EXERCISE REQUIREMENTS —
Print word for word the first line of the records below and every following line through the one containing "def Obligations.StepKeepsCanonical : Prop"; print nothing else.

[MATERIAL FOR THIS EXERCISE Boundary: Start]

-- ==== Sys2Proof/Certificates/Slice0/Obligations.lean ====
section
/-! DEFINITION. The statements about the W1, for the provers: that every command completes with its own effect, what each
leaves unchanged, and what every step keeps. -/

open Sys2Proof Sys2Proof.Machine

/-! ## Steps, reset and the state as data -/

/-- A step takes the command at the front of the queue and runs it on the rest of the queue; on an empty queue the block idles
(DESIGN CHOICE, assumption log 1), and no word of the table spells a command. -/
def Obligations.StepRunsFront : Prop :=
  (∀ (c : Instr) (rest : List Instr) (s : State), step { s with pending := c :: rest } = exec c { s with pending := rest })
    ∧ (∀ s : State, s.pending = [] → step s = .next s)
    ∧ ∀ (s : State) (nbits w : Nat), decodeTableWord nbits w = none ∧ s.withFetchWord nbits w = s

/-- The state after reset is in canonical form, its queue is empty and every register reads its reset value.
Readings of the model's own that it uses: assumption log 3, 4 and 5. -/
def Obligations.ResetState : Prop :=
  State.reset.canonical ∧ State.reset.pending = [] ∧ (∀ r, State.reset.reg r = r.reset)
    ∧ ∀ a, State.reset.memByte a = 0

/-- Every step keeps the canonical form of the register file, of package memory, of the damaged words, of the scratchpads
and of the accumulator memories.
Readings of the model's own that it uses: assumption log 3 and 35. -/
def Obligations.StepKeepsCanonical : Prop :=
  ∀ s t : State, s.canonical → step s = .next t → t.canonical

/-- A step takes exactly the front command off the queue: no command puts another into it. -/
def Obligations.StepPopsQueue : Prop :=
  ∀ s t : State, step s = .next t → t.pending = s.pending.tail

/-! ## Clocks, power and temperature (01, 18) -/

/-- DVFS_REQUEST and DVFS_DONE: a firmware write to RGN.DVFS of a region with no change in progress. A request within the
cap, the SAFE limits and R35 is accepted as a whole and its change begins; a clock above the cap is lowered to the cap's
code (R37); one that breaks R35 is refused whole (R36); the change's end puts the codes in force (R39); of the writes of one
cycle that of the highest region is evaluated last, on what the others have left (R38).
Readings of the model's own that it uses: assumption log 16 and 87. -/
def Obligations.DvfsRequestAndDone : Prop :=
  (∀ (s : State) (a : Agent) (r : Fin 32) (v : Word) (clk volt : Nat),
      s.pageDead .rgn r = false → fwAllowed a .rgn = true → lookupKey s.plat.dvfsRun r = none →
      (F.rgnDvfs_CLK_EN.get v = 1 ∨ F.rgnDvfs_VOLT_EN.get v = 1) →
      clk = (if F.rgnDvfs_CLK_EN.get v = 1 then F.rgnDvfs_CLK_CODE.get v else (s.setting r).1) →
      volt = (if F.rgnDvfs_VOLT_EN.get v = 1 then F.rgnDvfs_VOLT_CODE.get v else (s.setting r).2) →
      (F.rgnDvfs_CLK_EN.get v = 1 → clkMHz clk ≤ s.clkCap ∧ clkMHz clk ≤ s.fld (R.rgnSafe r) F.rgnSafe_CLK_MHZ) →
      (F.rgnDvfs_VOLT_EN.get v = 1 → voltMV volt ≤ s.fld (R.rgnSafe r) F.rgnSafe_VMAX_MV) → volt ≤ 60 →
      ∃ t, exec (.dvfsRequest [⟨a, r, v⟩]) s = .next t
        ∧ (s.fits r (clk, volt) = true →
            lookupKey t.plat.dvfsRun r
                = some ⟨F.rgnDvfs_CLK_EN.get v == 1, clk, F.rgnDvfs_VOLT_EN.get v == 1, volt, false⟩
              ∧ t.fld (R.rgnDvfsCur r) F.rgnDvfsCur_BUSY = 1 ∧ t.fld (R.rgnSts r) F.rgnSts_DVFS_REFUSED = 0
              ∧ s.changesOnly t [R.rgnDvfs r, R.rgnSts r, R.rgnDvfsCur r, R.pkgSts, R.irqSts .pkg 0])
        ∧ (s.fits r (clk, volt) = false →
            lookupKey t.plat.dvfsRun r = none ∧ t.fld (R.rgnSts r) F.rgnSts_DVFS_REFUSED = 1
              ∧ t.fld (R.irqSts .rgn r) ⟨0, 0⟩ = 1
              ∧ s.changesOnly t [R.rgnDvfs r, R.rgnSts r, R.irqSts .rgn r]))
  ∧ (∀ (s : State) (a : Agent) (r : Fin 32) (v : Word) (c : Nat),
      s.pageDead .rgn r = false → fwAllowed a .rgn = true → lookupKey s.plat.dvfsRun r = none →
      F.rgnDvfs_CLK_EN.get v = 1 → F.rgnDvfs_VOLT_EN.get v = 0 → s.clkCap < clkMHz (F.rgnDvfs_CLK_CODE.get v) →
      codeBelow s.clkCap = some c → clkMHz c ≤ s.fld (R.rgnSafe r) F.rgnSafe_CLK_MHZ → (s.setting r).2 ≤ 60 →
      s.fits r (c, (s.setting r).2) = true →
      ∃ t, exec (.dvfsRequest [⟨a, r, v⟩]) s = .next t
        ∧ lookupKey t.plat.dvfsRun r = some ⟨true, c, false, (s.setting r).2, true⟩
        ∧ t.fld R.pkgSts F.pkgSts_CAP_CLAMP = 1
        ∧ s.changesOnly t [R.rgnDvfs r, R.rgnSts r, R.rgnDvfsCur r, R.pkgSts, R.irqSts .pkg 0])
  ∧ (∀ (s : State) (r : Fin 32) (d : DvfsReq), lookupKey s.plat.dvfsRun r = some d → lookupKey s.plat.dvfsHeld r = none →
      (∀ p, lookupKey s.plat.dvfsProg r = some p →
        (true ∉ p.left → s.fld (R.rgnDvfsCur r) F.rgnDvfsCur_CLK_CODE = d.clk % 64)
          ∧ (false ∉ p.left → s.fld (R.rgnDvfsCur r) F.rgnDvfsCur_VOLT_CODE = d.volt % 64)) →
      ∃ t, exec (.dvfsDone r) s = .next t ∧ lookupKey t.plat.dvfsRun r = none
        ∧ (d.clkEn = true → t.fld (R.rgnDvfsCur r) F.rgnDvfsCur_CLK_CODE = d.clk % 64)
        ∧ (d.voltEn = true → t.fld (R.rgnDvfsCur r) F.rgnDvfsCur_VOLT_CODE = d.volt % 64)
        ∧ t.fld (R.rgnDvfsCur r) F.rgnDvfsCur_BUSY = 0 ∧ t.fld (R.irqSts .rgn r) ⟨1, 1⟩ = 1
        ∧ s.changesOnly t [R.rgnDvfsCur r, R.irqSts .rgn r])
  ∧ (∀ (s : State) (ws : List DvfsWrite) (w : DvfsWrite), (∀ x ∈ ws, x.region < w.region) →
      ∃ m t, exec (.dvfsRequest ws) s = .next m ∧ exec (.dvfsRequest [w]) m = .next t
        ∧ exec (.dvfsRequest (w :: ws)) s = .next t)

/-- Every region's clock code in `t` is at most what it was in `s`, and where a region that `p` admits was above code 0 some
region's is less: a lowering of the power manager (R40). -/
def lowered (s t : State) (p : Nat → Bool) : Prop :=
  (∀ r < 32, (t.setting r).1 ≤ (s.setting r).1 ∧ (t.setting r).2 = (s.setting r).2)
    ∧ (∀ r < 32, p r = false → t.setting r = s.setting r)
    ∧ ((∃ r < 32, p r = true ∧ (s.setting r).1 ≠ 0) → ∃ r < 32, (t.setting r).1 < (s.setting r).1)

/-- No region's clock code in `t` is less than it was in `s`, and none has risen above its accepted clock. -/
def returned (s t : State) : Prop :=
  ∀ r < 32, (s.setting r).1 ≤ (t.setting r).1 ∧ (t.setting r).1 ≤ max (s.setting r).1 (s.accepted r)
    ∧ (t.setting r).2 = (s.setting r).2

/-- The registers that show the regions' clocks and what the power manager counts. -/
def clockRegs : List Reg := (List.range 32).map R.rgnDvfsCur ++ [R.pkgExc, R.pkgSts, R.irqSts .pkg 0]

/-- POWER_SAMPLE, EXCURSION_EXPIRY, THERMAL_LIMIT and CAP_W: a sample is recorded; one below every limit lowers nothing and
lets clocks return towards those accepted; at the ceiling, above the mean limit in the 10 ms mean or past 1 ms, above
THERM_SET, or where a new cap is exceeded, the power manager lowers a clock: the one move named where R40 allows it, else the
fastest region's by one step.
Readings of the model's own that it uses: assumption log 6 and 16. -/
def Obligations.PowerManagerActs : Prop :=
  (∀ (s : State) (p : PowerSample), s.works (locHost 0xB 0) = true →
      ∃ t, exec (.powerSample p) s = .next t
        ∧ t.fld R.pkgVin ⟨15, 0⟩ = p.mv.toNat ∧ t.fld R.pkgPwr F.pkgPwr_NOW_W = p.nowW.toNat
        ∧ t.fld R.pkgEnergy F.pkgEnergy_MJ = (s.fld R.pkgEnergy F.pkgEnergy_MJ + p.mJ.toNat) % 2 ^ 64
        ∧ (∀ e, (p.rails.filter (fun x => x.1 = e.1)).getLast? = some e → t.reg (R.pkgRail e.1) = BitVec.ofNat 64 e.2.toNat)
        ∧ s.changesOnly t ([R.pkgVin, R.pkgPwr, R.pkgPwrPeak, R.pkgEnergy] ++ clockRegs ++ p.rails.map (fun e => R.pkgRail e.1))
        ∧ ((s.measure p).limitBroken = true → lowered s t (fun _ => true))
        ∧ ((s.measure p).limitBroken = false → returned s t)
        ∧ ((s.measure p).limitBroken = false → s.plat.thermLimit = true → ∀ r < 32, t.setting r = s.setting r)
        ∧ ∀ x, (s.measure p).limitBroken = true → p.moves = [] → s.fastest (fun _ => true) = some x → (s.setting x).1 ≠ 0 →
            (t.setting x).1 = (s.setting x).1 - 1 ∧ ∀ r < 32, r ≠ x → t.setting r = s.setting r)
  ∧ (∀ (s : State) (ms : List ClkMove), s.works (locHost 0xB 0) = true → 1000 ≤ s.plat.runUs →
      ∃ t, exec (.excursionExpiry ms) s = .next t ∧ lowered s t (fun _ => true) ∧ s.changesOnly t clockRegs
        ∧ ∀ m, ms = [m] → s.mayLower m = true →
            (t.setting m.region).1 = m.code ∧ ∀ r : Nat, r < 32 → r ≠ m.region → t.setting r = s.setting r)
  ∧ (∀ (s : State) (x : TempSample), s.running = true →
      ∃ t, exec (.thermalLimit x) s = .next t
        ∧ t.fld R.pkgTemp F.pkgTemp_COMPUTE_C = maxT (x.regions.map (·.2)) ∧ t.fld R.pkgTemp F.pkgTemp_HOST_C = maxT x.host
        ∧ t.fld R.pkgTemp F.pkgTemp_OPT_C = maxT x.engines
        ∧ (∀ e, (x.hbm.filter (fun y => y.1 = e.1)).getLast? = some e → t.fld (R.hbmSts e.1) F.hbmSts_TEMP_C = e.2.toNat)
        ∧ s.changesOnly t ([R.pkgTemp] ++ clockRegs ++ x.hbm.map (fun e => R.hbmSts e.1))
        ∧ (s.thermSet < max (maxT (x.regions.map (·.2))) (maxT x.host) →
            t.plat.thermLimit = true ∧ (∀ g, t.coreGroupMHz g = 2200) ∧ lowered s t (s.hotDie x))
        ∧ (max (maxT (x.regions.map (·.2))) (maxT x.host) + 2 ≤ s.thermSet → t.plat.thermLimit = false ∧ returned s t))
  ∧ (∀ (s : State) (v : BitVec 16) (ms : List ClkMove), s.mgmtDead = false → s.running = true →
      ∃ t, exec (.capW v ms) s = .next t ∧ t.plat.capW = capTaken v.toNat
        ∧ t.fld R.pkgBmcCap F.pkgBmcCap_CAP_W = capTaken v.toNat
        ∧ ((s.setFld R.pkgBmcCap F.pkgBmcCap_CAP_W (capTaken v.toNat)).limitBroken = false → s.changesOnly t [R.pkgBmcCap])
        ∧ ((s.setFld R.pkgBmcCap F.pkgBmcCap_CAP_W (capTaken v.toNat)).limitBroken = true →
            lowered s t (fun _ => true) ∧ s.changesOnly t (R.pkgBmcCap :: clockRegs)))

/-- THERMAL_TRIP, POWER_FAIL, HBM_HOT and ENTDAA: a trip and a power-fail stop switch every rail off and stop every agent,
and the management target shows why; a hot stack shows HOT; the target takes its dynamic address.
Readings of the model's own that it uses: assumption log 13, 17 and 81. -/
def Obligations.StopsAndManagementTarget : Prop :=
  (∀ (s : State) (g : TripSensor) (c : BitVec 8), s.plat.thermTripPin = false → s.plat.rails = true → g.tripC ≤ c.toNat →
      ∃ t, exec (.thermalTrip g c) s = .next t ∧ t.plat.rails = false ∧ t.plat.thermTripPin = true ∧ t.running = false
        ∧ t.plat.mgmtStop = 3 ∧ t.plat.st = .thermTrip ∧ s.memKept t
        ∧ ∀ r : Reg, r.name ≠ .fixStore → r.name ≠ .fixWear → t.reg r = s.reg r)
  ∧ (∀ (s : State) (f : PowerFault) (us : BitVec 32) (code : Nat), f.stop us.toNat = some code → s.plat.rails = true →
      s.plat.thermTripPin = false → (∀ mv, f = .vin mv → 5000 ≤ mv.toNat) →
      ∃ t, exec (.powerFail f us) s = .next t ∧ t.plat.rails = false ∧ t.running = false ∧ t.plat.mgmtStop = code
        ∧ t.plat.st = .powerFail ∧ s.memKept t
        ∧ ∀ r : Reg, r.name ≠ .fixStore → r.name ≠ .fixWear → t.reg r = s.reg r)
  ∧ (∀ (s : State) (k : Fin 16) (c : BitVec 8), s.running = true → s.stackAvail k = true →
      ∃ t, exec (.hbmHot k c) s = .next t ∧ t.fld (R.hbmSts k) F.hbmSts_TEMP_C = c.toNat
        ∧ (min 105 (s.fld (R.hbmSafe k) F.hbmSafe_TMAX_C) < c.toNat → t.fld (R.hbmSts k) F.hbmSts_HOT = 1)
        ∧ (c.toNat + 5 ≤ min 105 (s.fld (R.hbmSafe k) F.hbmSafe_TMAX_C) → t.fld (R.hbmSts k) F.hbmSts_HOT = 0)
        ∧ s.changesOnly t [R.hbmSts k, R.irqSts .hbm k])
  ∧ (∀ (s : State) (a : BitVec 7), s.mgmtDead = false →
      ∃ t, exec (.entdaa a) s = .next t ∧ t.plat.mgmtAddr = some a.toNat ∧ s.changesOnly t [])

/-! ## Resets and bring-up (14) -/

/-- A cold reset has begun: C1 runs, its cause is recorded, and every register but those of the store, the empty availability
map, RST_CAUSE and the mirrored cap reads its reset value. -/
def coldBegun (cause : Nat) (t : State) : Prop :=
  t.plat.coldRun = [.c1] ∧ t.running = false ∧ t.fld R.pkgRstCause F.pkgRstCause_LAST = cause ∧ t.plat.mgmtLast = cause
    ∧ t.spad = [] ∧ t.acc = []
    ∧ ∀ r : Reg, r.name ∉ [RegName.fixStore, .fixWear, .pkgAvailUnit, .pkgAvailClu, .pkgAvailMisc, .pkgAvailCore, .pkgRstCause,
        .pkgBmcCap] → t.reg r = r.reset

/-- VIN_IN_RANGE, RESET_N_ASSERT, RESET_N_RELEASE, COLD_RESET, RST_CTL_COLD and COLD: each way to a cold reset begins it.
Readings of the model's own that it uses: assumption log 5, 8 and 13. -/
def Obligations.ColdResetBegins : Prop :=
  (∀ (s : State) (straps : Fin 4), s.plat.vinOk = false → s.plat.thermTripPin = false → s.plat.resetLow = false →
      ∃ t, exec (.vinInRange straps) s = .next t ∧ coldBegun 0 t ∧ t.plat.strap = straps ∧ t.plat.vinOk = true)
  ∧ (∀ (s : State) (ns : BitVec 32), 1000 ≤ ns.toNat → s.plat.resetLow = false → s.plat.thermTripPin = false →
      ∃ t, exec (.resetNAssert ns) s = .next t ∧ t.plat.resetLow = true ∧ t.plat.coldWait = true ∧ t.plat.coldRun = []
        ∧ t.plat.mgmtLast = 1 ∧ t.fld R.pkgRstCause F.pkgRstCause_LAST = 1)
  ∧ (∀ s : State, s.plat.coldWait = true → s.plat.vinOk = true →
      ∃ t, exec .resetNRelease s = .next t ∧ t.plat.resetLow = false ∧ t.plat.coldRun = [.c1] ∧ t.plat.coldWait = false
        ∧ s.changesOnly t [])
  ∧ (∀ (s : State) (c : ColdCause), s.plat.thermTripPin = false → s.plat.vinOk = true → s.plat.resetLow = false →
      ∃ t, exec (.coldReset c) s = .next t ∧ coldBegun c.code t)
  ∧ (∀ (s : State) (a : Agent), s.regReaches a .pkg 0 = true → fwAllowed a .pkg = true → s.plat.thermTripPin = false →
      s.plat.vinOk = true → s.plat.resetLow = false → ∃ t, exec (.rstCtlCold a) s = .next t ∧ coldBegun 3 t)
  ∧ (∀ s : State, s.mgmtDead = false → s.plat.st ≠ .held → s.plat.st ≠ .thermTrip → s.plat.thermTripPin = false →
      s.plat.vinOk = true → s.plat.resetLow = false → ∃ t, exec .cold s = .next t ∧ coldBegun 2 t)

[MATERIAL FOR THIS EXERCISE Boundary: End]

SOLUTION FOR THIS PROBLEM —
-- ==== Sys2Proof/Certificates/Slice0/Obligations.lean ====
section
/-! DEFINITION. The statements about the W1, for the provers: that every command completes with its own effect, what each
leaves unchanged, and what every step keeps. -/

open Sys2Proof Sys2Proof.Machine

/-! ## Steps, reset and the state as data -/

/-- A step takes the command at the front of the queue and runs it on the rest of the queue; on an empty queue the block idles
(DESIGN CHOICE, assumption log 1), and no word of the table spells a command. -/
def Obligations.StepRunsFront : Prop :=
  (∀ (c : Instr) (rest : List Instr) (s : State), step { s with pending := c :: rest } = exec c { s with pending := rest })
    ∧ (∀ s : State, s.pending = [] → step s = .next s)
    ∧ ∀ (s : State) (nbits w : Nat), decodeTableWord nbits w = none ∧ s.withFetchWord nbits w = s

/-- The state after reset is in canonical form, its queue is empty and every register reads its reset value.
Readings of the model's own that it uses: assumption log 3, 4 and 5. -/
def Obligations.ResetState : Prop :=
  State.reset.canonical ∧ State.reset.pending = [] ∧ (∀ r, State.reset.reg r = r.reset)
    ∧ ∀ a, State.reset.memByte a = 0

/-- Every step keeps the canonical form of the register file, of package memory, of the damaged words, of the scratchpads
and of the accumulator memories.
Readings of the model's own that it uses: assumption log 3 and 35. -/
def Obligations.StepKeepsCanonical : Prop :=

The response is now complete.